[[ Provided data, beginning ]]
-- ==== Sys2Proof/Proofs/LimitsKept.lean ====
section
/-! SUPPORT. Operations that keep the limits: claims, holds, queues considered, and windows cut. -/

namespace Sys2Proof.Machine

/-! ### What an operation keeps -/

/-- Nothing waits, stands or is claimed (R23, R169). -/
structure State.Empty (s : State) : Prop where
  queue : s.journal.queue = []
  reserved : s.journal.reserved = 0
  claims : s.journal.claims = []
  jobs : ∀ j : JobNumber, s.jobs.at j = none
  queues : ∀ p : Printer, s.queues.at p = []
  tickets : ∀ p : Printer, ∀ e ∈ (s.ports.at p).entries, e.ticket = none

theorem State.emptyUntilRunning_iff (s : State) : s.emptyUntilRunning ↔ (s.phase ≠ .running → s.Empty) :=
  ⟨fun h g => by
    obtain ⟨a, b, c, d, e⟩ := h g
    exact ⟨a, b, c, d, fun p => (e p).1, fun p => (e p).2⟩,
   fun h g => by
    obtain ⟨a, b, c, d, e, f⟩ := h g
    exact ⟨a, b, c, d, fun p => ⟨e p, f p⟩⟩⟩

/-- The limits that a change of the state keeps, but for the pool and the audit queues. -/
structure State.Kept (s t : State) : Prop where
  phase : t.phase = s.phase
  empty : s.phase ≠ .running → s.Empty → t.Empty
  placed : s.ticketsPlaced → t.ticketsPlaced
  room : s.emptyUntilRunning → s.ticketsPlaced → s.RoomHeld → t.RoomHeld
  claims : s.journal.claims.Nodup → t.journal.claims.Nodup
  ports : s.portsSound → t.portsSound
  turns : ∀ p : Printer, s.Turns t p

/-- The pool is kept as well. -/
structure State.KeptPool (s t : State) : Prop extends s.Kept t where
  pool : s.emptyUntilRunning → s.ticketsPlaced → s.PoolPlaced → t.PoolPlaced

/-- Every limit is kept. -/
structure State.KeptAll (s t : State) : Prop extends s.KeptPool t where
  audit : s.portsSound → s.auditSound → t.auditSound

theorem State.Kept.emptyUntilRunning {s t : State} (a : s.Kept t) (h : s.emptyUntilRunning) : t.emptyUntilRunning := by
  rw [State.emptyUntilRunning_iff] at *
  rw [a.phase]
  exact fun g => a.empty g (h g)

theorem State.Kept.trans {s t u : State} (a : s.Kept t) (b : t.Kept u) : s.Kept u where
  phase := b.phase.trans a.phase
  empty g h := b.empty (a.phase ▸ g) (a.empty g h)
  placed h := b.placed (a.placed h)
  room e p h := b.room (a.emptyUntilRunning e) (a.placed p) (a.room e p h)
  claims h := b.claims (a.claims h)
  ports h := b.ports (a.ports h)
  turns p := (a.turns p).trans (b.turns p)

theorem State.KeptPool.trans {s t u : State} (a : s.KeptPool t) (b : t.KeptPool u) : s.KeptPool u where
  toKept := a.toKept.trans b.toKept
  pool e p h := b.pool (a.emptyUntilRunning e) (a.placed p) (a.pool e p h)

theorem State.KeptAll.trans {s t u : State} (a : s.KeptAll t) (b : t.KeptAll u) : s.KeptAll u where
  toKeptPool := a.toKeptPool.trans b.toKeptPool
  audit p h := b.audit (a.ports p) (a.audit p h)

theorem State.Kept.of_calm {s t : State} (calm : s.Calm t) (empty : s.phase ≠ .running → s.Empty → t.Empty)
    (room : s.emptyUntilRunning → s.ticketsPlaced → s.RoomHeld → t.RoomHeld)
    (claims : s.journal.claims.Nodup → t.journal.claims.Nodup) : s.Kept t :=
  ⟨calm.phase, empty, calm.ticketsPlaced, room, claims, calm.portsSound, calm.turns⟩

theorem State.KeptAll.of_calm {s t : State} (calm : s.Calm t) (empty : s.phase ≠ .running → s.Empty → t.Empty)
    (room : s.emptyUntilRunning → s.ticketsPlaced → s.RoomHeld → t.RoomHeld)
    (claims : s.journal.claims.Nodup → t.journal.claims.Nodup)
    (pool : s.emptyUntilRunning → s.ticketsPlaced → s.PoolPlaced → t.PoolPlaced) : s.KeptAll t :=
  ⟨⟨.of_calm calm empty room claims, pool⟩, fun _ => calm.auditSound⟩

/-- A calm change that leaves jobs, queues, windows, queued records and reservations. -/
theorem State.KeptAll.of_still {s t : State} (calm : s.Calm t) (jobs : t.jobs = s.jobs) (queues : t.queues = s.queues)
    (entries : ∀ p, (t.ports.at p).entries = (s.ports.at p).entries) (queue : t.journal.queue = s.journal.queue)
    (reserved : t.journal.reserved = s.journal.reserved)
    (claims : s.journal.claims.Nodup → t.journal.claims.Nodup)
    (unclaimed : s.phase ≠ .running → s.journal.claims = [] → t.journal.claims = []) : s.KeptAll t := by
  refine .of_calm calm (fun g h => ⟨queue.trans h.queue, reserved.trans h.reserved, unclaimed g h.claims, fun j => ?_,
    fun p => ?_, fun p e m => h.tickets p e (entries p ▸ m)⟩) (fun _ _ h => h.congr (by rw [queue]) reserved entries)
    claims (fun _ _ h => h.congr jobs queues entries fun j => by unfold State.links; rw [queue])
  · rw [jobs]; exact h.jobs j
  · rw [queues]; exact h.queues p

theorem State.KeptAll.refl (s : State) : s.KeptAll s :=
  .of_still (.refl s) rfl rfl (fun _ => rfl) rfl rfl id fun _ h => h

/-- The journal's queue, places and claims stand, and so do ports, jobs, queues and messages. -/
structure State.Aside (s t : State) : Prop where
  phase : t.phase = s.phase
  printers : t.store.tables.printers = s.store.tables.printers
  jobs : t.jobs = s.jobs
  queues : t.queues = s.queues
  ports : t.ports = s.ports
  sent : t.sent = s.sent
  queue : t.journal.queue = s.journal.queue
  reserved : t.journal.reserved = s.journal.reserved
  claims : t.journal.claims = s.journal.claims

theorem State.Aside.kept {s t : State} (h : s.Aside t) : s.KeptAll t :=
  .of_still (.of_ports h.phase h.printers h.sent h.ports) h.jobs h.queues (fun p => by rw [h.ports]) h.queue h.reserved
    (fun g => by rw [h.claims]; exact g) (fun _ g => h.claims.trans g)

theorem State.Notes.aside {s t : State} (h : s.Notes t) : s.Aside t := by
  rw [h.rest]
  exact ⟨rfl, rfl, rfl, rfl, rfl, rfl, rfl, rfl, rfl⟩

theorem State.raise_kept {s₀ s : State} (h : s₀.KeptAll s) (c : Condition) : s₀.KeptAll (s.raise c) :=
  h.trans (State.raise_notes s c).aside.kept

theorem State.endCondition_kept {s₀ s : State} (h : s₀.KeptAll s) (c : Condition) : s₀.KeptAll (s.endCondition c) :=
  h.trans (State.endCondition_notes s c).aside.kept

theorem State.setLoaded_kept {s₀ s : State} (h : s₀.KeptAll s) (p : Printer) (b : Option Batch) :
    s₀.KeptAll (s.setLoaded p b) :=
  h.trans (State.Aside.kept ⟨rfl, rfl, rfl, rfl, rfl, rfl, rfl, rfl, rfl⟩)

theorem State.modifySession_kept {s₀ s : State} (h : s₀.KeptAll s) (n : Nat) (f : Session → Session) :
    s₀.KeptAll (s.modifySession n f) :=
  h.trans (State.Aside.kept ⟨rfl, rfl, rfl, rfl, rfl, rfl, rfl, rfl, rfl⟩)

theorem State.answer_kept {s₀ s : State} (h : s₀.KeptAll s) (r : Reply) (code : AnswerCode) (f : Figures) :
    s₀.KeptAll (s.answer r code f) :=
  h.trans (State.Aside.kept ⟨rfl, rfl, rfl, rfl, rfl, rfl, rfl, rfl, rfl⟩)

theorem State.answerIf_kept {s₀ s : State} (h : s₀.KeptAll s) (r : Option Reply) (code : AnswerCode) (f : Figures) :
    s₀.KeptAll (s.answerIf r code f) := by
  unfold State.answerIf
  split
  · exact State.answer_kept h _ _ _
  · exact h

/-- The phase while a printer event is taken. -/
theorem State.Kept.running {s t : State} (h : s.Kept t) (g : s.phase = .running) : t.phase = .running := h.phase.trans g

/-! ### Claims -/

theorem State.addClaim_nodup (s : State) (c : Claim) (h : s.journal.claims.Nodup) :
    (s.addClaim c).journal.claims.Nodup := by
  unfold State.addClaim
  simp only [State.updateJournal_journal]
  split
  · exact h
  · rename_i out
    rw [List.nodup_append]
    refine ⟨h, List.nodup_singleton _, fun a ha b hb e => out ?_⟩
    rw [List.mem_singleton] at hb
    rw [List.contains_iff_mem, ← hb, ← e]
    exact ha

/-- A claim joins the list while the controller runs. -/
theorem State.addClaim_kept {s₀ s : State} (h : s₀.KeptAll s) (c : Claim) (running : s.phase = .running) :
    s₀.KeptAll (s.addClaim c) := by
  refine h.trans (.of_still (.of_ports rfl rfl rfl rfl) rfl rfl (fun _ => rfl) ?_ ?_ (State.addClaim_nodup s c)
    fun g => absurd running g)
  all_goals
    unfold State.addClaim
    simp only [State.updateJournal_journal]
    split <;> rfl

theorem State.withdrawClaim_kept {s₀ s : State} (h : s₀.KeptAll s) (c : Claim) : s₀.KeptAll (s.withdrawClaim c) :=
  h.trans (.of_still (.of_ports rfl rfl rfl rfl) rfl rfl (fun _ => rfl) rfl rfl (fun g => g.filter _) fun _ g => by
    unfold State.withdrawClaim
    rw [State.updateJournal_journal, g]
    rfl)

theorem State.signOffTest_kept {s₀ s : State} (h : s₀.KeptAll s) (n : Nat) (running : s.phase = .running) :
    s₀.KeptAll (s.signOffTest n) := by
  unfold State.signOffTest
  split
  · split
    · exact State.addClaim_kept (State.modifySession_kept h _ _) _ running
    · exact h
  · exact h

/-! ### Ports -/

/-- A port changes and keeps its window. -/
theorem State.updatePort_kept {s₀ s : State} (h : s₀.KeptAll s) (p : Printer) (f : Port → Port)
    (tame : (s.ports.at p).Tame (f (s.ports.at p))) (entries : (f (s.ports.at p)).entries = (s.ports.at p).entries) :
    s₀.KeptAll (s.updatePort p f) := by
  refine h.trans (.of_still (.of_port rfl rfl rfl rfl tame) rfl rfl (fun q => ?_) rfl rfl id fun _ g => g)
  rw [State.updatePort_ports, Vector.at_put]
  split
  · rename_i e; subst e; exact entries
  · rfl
[[ Provided data, end ]]
Each line above with the string "AnswerCode" in it should be located and copied.

§ Solution below:
theorem State.answer_kept {s₀ s : State} (h : s₀.KeptAll s) (r : Reply) (code : AnswerCode) (f : Figures) :
theorem State.answerIf_kept {s₀ s : State} (h : s₀.KeptAll s) (r : Option Reply) (code : AnswerCode) (f : Figures) :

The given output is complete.